START Records

/-! ### The event recorder, the Tabroth recorder and replay (R492–R517) -/

/-- The recorders and replay (R494, R495, R497, R498, R501, R502, R506, R507, R509–R511, R513, R517). Records close, storms are summed up, application
events and counters are recorded; a clear token clears or is denied; a Loupe window latches the record at its cursor; segments open, take checkpoints,
write blocks and end with their reason; holds are released and frame windows end; a replay is loaded and ends at a frame boundary. -/
def Obligations.Recorders : Prop :=
  (∀ s : State, exec .recordClose s = .next (s.setEvr { s.evr with
    openRecs := s.evr.openRecs.filter (fun o => decide (s.fld Fd.EVR_OPTIME_V < o.last + s.fld Fd.EVR_CFG_REP_WIN)) })) ∧
  (∀ s : State, s.canonical →
    (s.evr.stormSec = s.fld Fd.EVR_OPTIME_V → Idle .storm s) ∧
    (s.evr.stormSec ≠ s.fld Fd.EVR_OPTIME_V → Gives .storm s (fun t => t.evr.stormHeld = [] ∧ t.evr.stormCnt = [] ∧
      t.evr.stormSec = s.fld Fd.EVR_OPTIME_V ∧ t.fld Fd.EVR_NEXT_SEQ = (s.fld Fd.EVR_NEXT_SEQ + s.evr.stormHeld.length) % 2 ^ 32 ∧
      OnlyParts [.regs, .evr, .tab, .rpl] s t))) ∧
  (∀ (core : Fin 4) (s : State), s.canonical →
    let c := s.fld Fd.EVR_APP_CODE_CODE
    let d0 := (s.reg Ra.EVR_APP_D0).toNat
    let d1 := (s.reg Ra.EVR_APP_D1).toNat
    (c < 0x0180 ∨ 0x01FF < c → exec (.evrAppGo core) s = .next (s.setFld Fd.EVR_STAT_CODE Code.badArgument)) ∧
    (0x0180 ≤ c → c ≤ 0x01FF → Gives (.evrAppGo core) s (fun t => t.fld Fd.EVR_STAT_CODE = Code.ok ∧
      (∀ o, openFor s c core d0 d1 = some o → (t.logAt o.seq).rept = satU 16 ((s.logAt o.seq).rept + 1) ∧ t.reg Ra.EVR_NEXT = s.reg Ra.EVR_NEXT) ∧
      (openFor s c core d0 d1 = none → s.evr.stormSec = s.fld Fd.EVR_OPTIME_V →
        (smGet 0 s.evr.stormCnt c < max 1 (s.fld Fd.EVR_CFG_STORM_LIM) →
          t.logAt (s.fld Fd.EVR_NEXT_SEQ) = newRecord s c core d0 d1 ∧ t.fld Fd.EVR_NEXT_SEQ = (s.fld Fd.EVR_NEXT_SEQ + 1) % 2 ^ 32) ∧
        (max 1 (s.fld Fd.EVR_CFG_STORM_LIM) ≤ smGet 0 s.evr.stormCnt c → t.evr.log = s.evr.log ∧
          smGet 0 t.evr.stormHeld c = smGet 0 s.evr.stormHeld c + 1)) ∧
      OnlyParts [.regs, .evr, .tab, .rpl] s t))) ∧
  (∀ s : State,
    (s.evr.commitAt + 60 ≤ s.fld Fd.EVR_OPTIME_V → exec .counterCommit s = .next (s.setEvr { s.evr with
      committed := counters s
      histosC := s.evr.histos
      commitAt := s.fld Fd.EVR_OPTIME_V })) ∧
    (s.fld Fd.EVR_OPTIME_V < s.evr.commitAt + 60 → Idle .counterCommit s)) ∧
  (∀ (init : Fin 58) (s : State), s.canonical → Gives (.evrNonceRead init) s (fun t =>
    t.evr = { s.evr with
      nonce := some ((t.reg Ra.EVR_NONCE_LO).toNat + (t.reg Ra.EVR_NONCE_HI).toNat * 2 ^ 32)
      nonceCyc := s.clk.cyc } ∧ t.freeCtr = s.freeCtr + 2 ∧
    (smGet none s.fab.hiLatch (latchKey init Ra.EVR_NONCE_LO) = none → smGet 0 t.fab.rdata init = t.reg Ra.EVR_NONCE_LO) ∧
    smGet none t.fab.hiLatch (latchKey init Ra.EVR_NONCE_HI) = some (t.reg Ra.EVR_NONCE_HI) ∧
    OnlyRegs [Ra.EVR_NONCE_LO, Ra.EVR_NONCE_HI] s t ∧ OnlyParts [.regs, .fab, .evr, .freeCtr] s t)) ∧
  (∀ s : State, s.canonical →
    let tok := (fetchIova s storeInit (s.reg64 Ra.EVR_CLR_LO Ra.EVR_CLR_HI) 128).1
    let nonce := fun (b : List Byte) => if clearNonce s b then none else s.evr.nonce
    let denied := fun (code : Nat) (n : Option Nat) => Gives .logClear s (fun t => t.fld Fd.EVR_CLR_STAT_CODE = code ∧ t.evr.nonce = n ∧
      t.evr.histos = s.evr.histos ∧ OnlyParts [.regs, .evr, .tab, .rpl] s t)
    (tok = none → denied Code.refused s.evr.nonce) ∧
    (∀ b, tok = some b →
      (clearForm b = false → denied Code.badArgument s.evr.nonce) ∧
      (clearForm b = true → clearOk s b = false → denied Code.refused (nonce b)) ∧
      (clearForm b = true → clearOk s b = true → Gives .logClear s (fun t => t.fld Fd.EVR_CLR_STAT_CODE = Code.ok ∧ t.evr.nonce = none ∧
        t.fld Fd.EVR_CLR_STAT_ACCEPTED = satU 16 (s.fld Fd.EVR_CLR_STAT_ACCEPTED + 1) ∧
        (bit (num b 0x10 4) 0 = true → ∀ q, (t.logAt q).valid = true → (t.logAt q).code = Ev.logClear ∧ (t.logAt q).seq = s.fld Fd.EVR_NEXT_SEQ) ∧
        (bit (num b 0x10 4) 1 = true → ∀ y ∈ t.evr.histos, y.2.bins = [] ∧ y.2.any = false) ∧
        (bit (num b 0x10 4) 1 = false → t.evr.histos = s.evr.histos) ∧ OnlyParts [.regs, .evr, .tab, .rpl] s t)))) ∧
  (∀ (init : Fin 58) (w : Fin 4) (s : State), s.canonical →
    let c := s.fld (Fd.EVR_LOUPE_CUR_V w)
    let latches := fun (st : Nat) (ws : List Word) (skip : Nat) => Gives (.loupeLatch init w) s (fun t =>
      t.fld (Fd.EVR_LOUPE_CTL_STATE w) = st ∧ (∀ k, k < 8 → t.reg (Ra.EVR_LOUPE_DATA w k) = ws.getD k 0) ∧
      t.fld (Fd.EVR_LOUPE_CTL_SKIPPED w) = satU 16 (s.fld (Fd.EVR_LOUPE_CTL_SKIPPED w) + skip) ∧
      t.fld (Fd.EVR_LOUPE_CUR_V w) = (c + skip) % 2 ^ 32 ∧
      (smGet none s.fab.hiLatch (latchKey init (Ra.EVR_LOUPE_DATA w 0)) = none → smGet 0 t.fab.rdata init = ws.getD 0 0) ∧
      OnlyParts [.regs, .fab] s t)
    (nextPresent s c = none → latches 2 [] 0) ∧
    (∀ r, nextPresent s c = some r → (r.seq = c → latches 0 (evWords r) 0) ∧
      (r.seq ≠ c → latches 1 (evWords r) ((r.seq + 2 ^ 32 - c) % 2 ^ 32))) ∧
    exec (.loupeNext w) s = .next (s.setFld (Fd.EVR_LOUPE_CUR_V w) (c + 1))) ∧
  (∀ s : State, s.canonical →
    let due := s.tab.segOpen = true ∧ s.framePend = true ∧ ckptInt s ≤ s.tab.ckptFrames ∧ s.rpl.live = none
    (due → Gives .checkpoint s (fun t => t.tab.ckptFrames = 0 ∧ t.tab.segOpen = true ∧
      (∃ c, t.rpl.ckpts = s.rpl.ckpts ++ [c] ∧ c.seg = s.fld Fd.TAB_SEG_V ∧ c.num = ckptNext s ∧ c.bnd = bndOf s) ∧
      OnlyParts [.regs, .tab, .rpl] s t)) ∧
    (¬ due → Idle .checkpoint s) ∧
    (segMayOpen s = true → Gives .tabSegmentOpen s (fun t => t.tab.segOpen = true ∧ t.tab.wantOpen = none ∧ t.flag Fd.TAB_STAT_RECORDING = true ∧
      t.fld Fd.TAB_SEG_V = (s.fld Fd.TAB_SEG_V + 1) % 2 ^ 32 ∧
      (∃ c, t.rpl.ckpts = s.rpl.ckpts ++ [c] ∧ c.seg = t.fld Fd.TAB_SEG_V ∧ c.num = 0 ∧ c.bnd.tick = s.clk.tick) ∧ OnlyParts [.regs, .tab, .rpl] s t)) ∧
    (segMayOpen s = false → Idle .tabSegmentOpen s)) ∧
  (∀ s : State, s.canonical →
    let ends := fun (c : Instr) (why errs : Nat) => Gives c s (fun t => t.tab.segOpen = false ∧
      (s.tab.segOpen = true → t.tab.wantOpen = some why ∧ t.fld Fd.TAB_STAT_GAP = why ∧ t.flag Fd.TAB_STAT_RECORDING = false) ∧
      t.fld Fd.TAB_UFS_ERR_V = satU 32 (s.fld Fd.TAB_UFS_ERR_V + errs) ∧ OnlyParts [.regs, .evr, .tab, .rpl] s t)
    let waits := blockReady s = false ∨ blockLimit ≤ (blocksLast s).length
    let l := takeBytes (65504 - s.tab.carry.length) (nextRecs s)
    let bytes := s.tab.carry ++ l.flatMap recBytes
    ends (.tabGap 6) 6 1 ∧ (tabBufSize ≤ s.tab.bufBytes → ends (.tabGap 1) 1 0) ∧
    (∀ k : Fin 8, k.val ≠ 6 → k.val ≠ 1 ∨ s.tab.bufBytes < tabBufSize → Idle (.tabGap k) s) ∧
    (∀ ok, waits → Idle (.tabBlockWrite ok) s) ∧ (¬ waits → ends (.tabBlockWrite false) 6 1) ∧
    (¬ waits → Gives (.tabBlockWrite true) s (fun t => t.tab.buf = s.tab.buf.drop l.length ∧ t.tab.carry = bytes.drop (min 65504 bytes.length) ∧
      t.tab.blocks = s.tab.blocks + 1 ∧ t.tab.blkSeg = nextSeg s ∧
      t.tab.bufBytes = s.tab.bufBytes - min 65504 bytes.length ∧ t.tab.segOpen = s.tab.segOpen ∧
      (heldBlocks t.tab.holds + 1 < ringBlocks → (smGet {} t.tab.ring s.tab.blocks).seg = nextSeg s ∧ (smGet {} t.tab.ring s.tab.blocks).recs = l) ∧
      t.reg Ra.TAB_RING_WR = BitVec.ofNat 32 ((s.tab.blocks + 1) % ringBlocks) ∧
      t.fld Fd.TAB_BLOCKS_V = satU 32 (s.fld Fd.TAB_BLOCKS_V + 1) ∧ OnlyParts [.regs, .tab] s t)) ∧
    (∀ h : Fin 4, Gives (.holdRelease h) s (fun t => t.tab = { s.tab with holds := s.tab.holds.filter (fun x => x.1 != h.val) } ∧
      t.reg (Ra.TAB_HOLD_FIRST h) = 0 ∧ t.reg (Ra.TAB_HOLD_LAST h) = 0 ∧
      OnlyRegs [Ra.TAB_HOLD_FIRST h, Ra.TAB_HOLD_LAST h] s t ∧ OnlyParts [.regs, .tab] s t)) ∧
    (∀ off, s.tab.window = none → Idle (.frameWindow off) s) ∧
    (∀ w (off : Fin 8192), s.tab.window = some w →
      let ended := w.scanned = true ∧ w.todo = [] ∧ w.toDt ≤ s.dtSub off
      (¬ ended → Idle (.frameWindow off) s) ∧
      (ended → Gives (.frameWindow off) s (fun t => t.reg Ra.TAB_WIN_MISSING = BitVec.ofNat 32 w.missing ∧
        ((∀ k, k < 8 → s.flag (Fd.TAB_TRIG_FW k) = false) → t.tab.window = none ∧ t.fld Fd.TAB_WIN_STAT_V = 0) ∧
        OnlyParts [.regs, .evr, .tab, .rpl] s t)))) ∧
  (∀ s : State, s.canonical →
    (s.rpl.live = none ∨ s.rpl.loaded = true ∨ s.framePend = false → Idle .replayLoaded s) ∧
    (∀ b, s.rpl.live = some b → s.rpl.loaded = false → s.framePend = true → ∃ s1,
      exec .replayLoaded s = .next ((s.rpl.recs.filter (fun r => decide (r.tick ≤ s.rpl.startAt))).foldl deliverRec s1) ∧
      s1.rpl = { s.rpl with loaded := true } ∧ s1.fld Fd.TAB_RPL_CTL_STATE = 2 ∧
      s1.clk = { s.clk with tick := s.rpl.startAt, frameAt := some s.rpl.startAt } ∧
      s1.reg64 Ra.TAB_RPL_TICK_LO Ra.TAB_RPL_TICK_HI = s.rpl.startAt % 2 ^ 64 ∧
      s1.fld Fd.TAB_LOAD_TIME_V = (s.clk.cyc - b.cyc) / cycMs % 2 ^ 32 ∧ OnlyParts [.regs, .clk, .rpl] s s1) ∧
    (s.rpl.live = none → Idle .replayStop s ∧ Idle .replayEnd s) ∧
    (s.rpl.live ≠ none → exec .replayStop s = .next (s.setRpl { s.rpl with endBy := some (s.rpl.endBy.getD 2) })) ∧
    (s.framePend = false ∨ (s.locked = false ∧ s.rpl.endBy = none) → Idle .replayEnd s) ∧
    (∀ n : Word, n ≠ 0 → s.rpl.live ≠ none → (showMeas s (BitVec.ofNat 32 Ra.TAB_UFS_ERR, n)).rpl = { s.rpl with endBy := some (s.rpl.endBy.getD 3) }) ∧
    (∀ b, s.framePend = true → s.rpl.live = some b → s.locked = true ∨ s.rpl.endBy ≠ none →
      Gives .replayEnd s (fun t => t.rpl.live = none ∧ t.rpl.loaded = false ∧ t.rpl.recs = [] ∧ t.fld Fd.TAB_RPL_CTL_STATE = 3 ∧
        t.clk.tick = s.rpl.liveTick ∧ t.mode = (if s.locked then Mode.safeStop else Mode.service))))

END Records

Work required
After locating the line with "(s.rpl.live = none →" above, return that line and every later line through the one with "(s.rpl.live ≠ none", word for word and with nothing else.

Exercise output
    (s.rpl.live = none → Idle .replayStop s ∧ Idle .replayEnd s) ∧
    (s.rpl.live ≠ none → exec .replayStop s = .next (s.setRpl { s.rpl with endBy := some (s.rpl.endBy.getD 2) })) ∧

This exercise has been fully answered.